Problem
The answer should consist of each line below that contains the word "volNone".

======== Data for the task

-- ==== Sys2Proof/WellFormed.lean ====
section
/-! DEFINITION. Which terms of `Instr` are instructions: every field fits its width in the encoding
(30_encoding.md rules R121, R122, R126 to R130, R146, R160). -/

namespace Sys2Proof

/-- Every field of the instruction fits the field of its word. -/
def Instr.wellFormed : Instr → Bool
  | .region tilex tiley _ _ _ _ => tilex < 2 ^ 6 && tiley < 2 ^ 6
  | .ptr p => p < 2 ^ 22
  | .ptrEmpty p => p < 2 ^ 22
  | .strip offs skip _ mask => offs < 2 ^ 21 && skip < 2 ^ 3 && mask < 2 ^ 6
  | .tarray offs skip _ prims => offs < 2 ^ 21 && skip < 2 ^ 3 && prims < 2 ^ 4
  | .qarray offs skip _ prims => offs < 2 ^ 21 && skip < 2 ^ 3 && prims < 2 ^ 4
  | .reserved110 low => low < 2 ^ 29
  | .link n => n < 2 ^ 22
  | .linkEnd n => n < 2 ^ 22
  | .volNone c => c < 2 ^ 2
  | .volOr c => c < 2 ^ 2
  | .volAnd c => c < 2 ^ 2
  | .fmtArgb1555 a => a < 2 ^ 21
  | .fmtRgb565 a => a < 2 ^ 21
  | .fmtArgb4444 a => a < 2 ^ 21
  | .fmtYuv422 a => a < 2 ^ 21
  | .fmtBump a => a < 2 ^ 21
  | .fmtPal4 sel a => sel < 2 ^ 6 && a < 2 ^ 21
  | .fmtPal8 sel a => sel < 2 ^ 6 && a < 2 ^ 21
  | .fmtReserved7 a => a < 2 ^ 21
  | .depthNever | .depthLess | .depthEqual | .depthLessequal => true
  | .depthGreater | .depthNotequal | .depthGreaterequal | .depthAlways => true
  | .cullNone | .cullSmall | .cullNegative | .cullPositive => true
  | .volReserved3 | .volReserved4 | .volReserved5 | .volReserved6 | .volReserved7 => true
  | .srcZero | .srcOne | .srcOther | .srcInvother => true
  | .srcSrcalpha | .srcInvsrcalpha | .srcDstalpha | .srcInvdstalpha => true
  | .dstZero | .dstOne | .dstOther | .dstInvother => true
  | .dstSrcalpha | .dstInvsrcalpha | .dstDstalpha | .dstInvdstalpha => true
  | .fogTable | .fogVertex | .fogNone | .fogTablealpha => true
  | .filterPoint | .filterBilinear1 | .filterBilinear2 | .filterBilinear3 => true
  | .shadDecal | .shadModulate | .shadDecalalpha | .shadModulatealpha => true
  | .tcwVq | .tcwTwiddled | .tcwStrideScan _ | .tcwMipmapped => true
  | .palArgb1555 | .palRgb565 | .palArgb4444 | .palArgb8888 => true
  | .pack0Unsupported | .pack1Rgb565 | .pack2Unsupported | .pack3Unsupported => true
  | .pack4Unsupported | .pack5Unsupported | .pack6Argb8888 | .pack7Unsupported => true

/-- The format the instruction's word is read in (the table's "format" column). -/
def Instr.format : Instr → Format
  | .region _ _ _ _ _ _ => .regionControl
  | .ptr _ | .ptrEmpty _ => .listPointer
  | .strip _ _ _ _ | .tarray _ _ _ _ | .qarray _ _ _ _ => .objectList
  | .reserved110 _ | .link _ | .linkEnd _ => .objectList
  | .depthNever | .depthLess | .depthEqual | .depthLessequal => .depthMode
  | .depthGreater | .depthNotequal | .depthGreaterequal | .depthAlways => .depthMode
  | .cullNone | .cullSmall | .cullNegative | .cullPositive => .cullMode
  | .volNone _ | .volOr _ | .volAnd _ => .volumeMode
  | .volReserved3 | .volReserved4 | .volReserved5 | .volReserved6 | .volReserved7 => .volumeMode
  | .srcZero | .srcOne | .srcOther | .srcInvother => .srcInstr
  | .srcSrcalpha | .srcInvsrcalpha | .srcDstalpha | .srcInvdstalpha => .srcInstr
  | .dstZero | .dstOne | .dstOther | .dstInvother => .dstInstr
  | .dstSrcalpha | .dstInvsrcalpha | .dstDstalpha | .dstInvdstalpha => .dstInstr
  | .fogTable | .fogVertex | .fogNone | .fogTablealpha => .fogCtrl
  | .filterPoint | .filterBilinear1 | .filterBilinear2 | .filterBilinear3 => .filterMode
  | .shadDecal | .shadModulate | .shadDecalalpha | .shadModulatealpha => .shadInstr
  | .fmtArgb1555 _ | .fmtRgb565 _ | .fmtArgb4444 _ | .fmtYuv422 _ => .pixelFmt
  | .fmtBump _ | .fmtPal4 _ _ | .fmtPal8 _ _ | .fmtReserved7 _ => .pixelFmt
  | .tcwVq => .vqComp
  | .tcwTwiddled | .tcwStrideScan _ => .scanOrder
  | .tcwMipmapped => .mipMapped
  | .palArgb1555 | .palRgb565 | .palArgb4444 | .palArgb8888 => .palRamCtrl
  | .pack0Unsupported | .pack1Rgb565 | .pack2Unsupported | .pack3Unsupported => .fbPackmode
  | .pack4Unsupported | .pack5Unsupported | .pack6Argb8888 | .pack7Unsupported => .fbPackmode

end Sys2Proof
end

================

Reply to the exercise
  | .volNone c => c < 2 ^ 2
  | .volNone _ | .volOr _ | .volAnd _ => .volumeMode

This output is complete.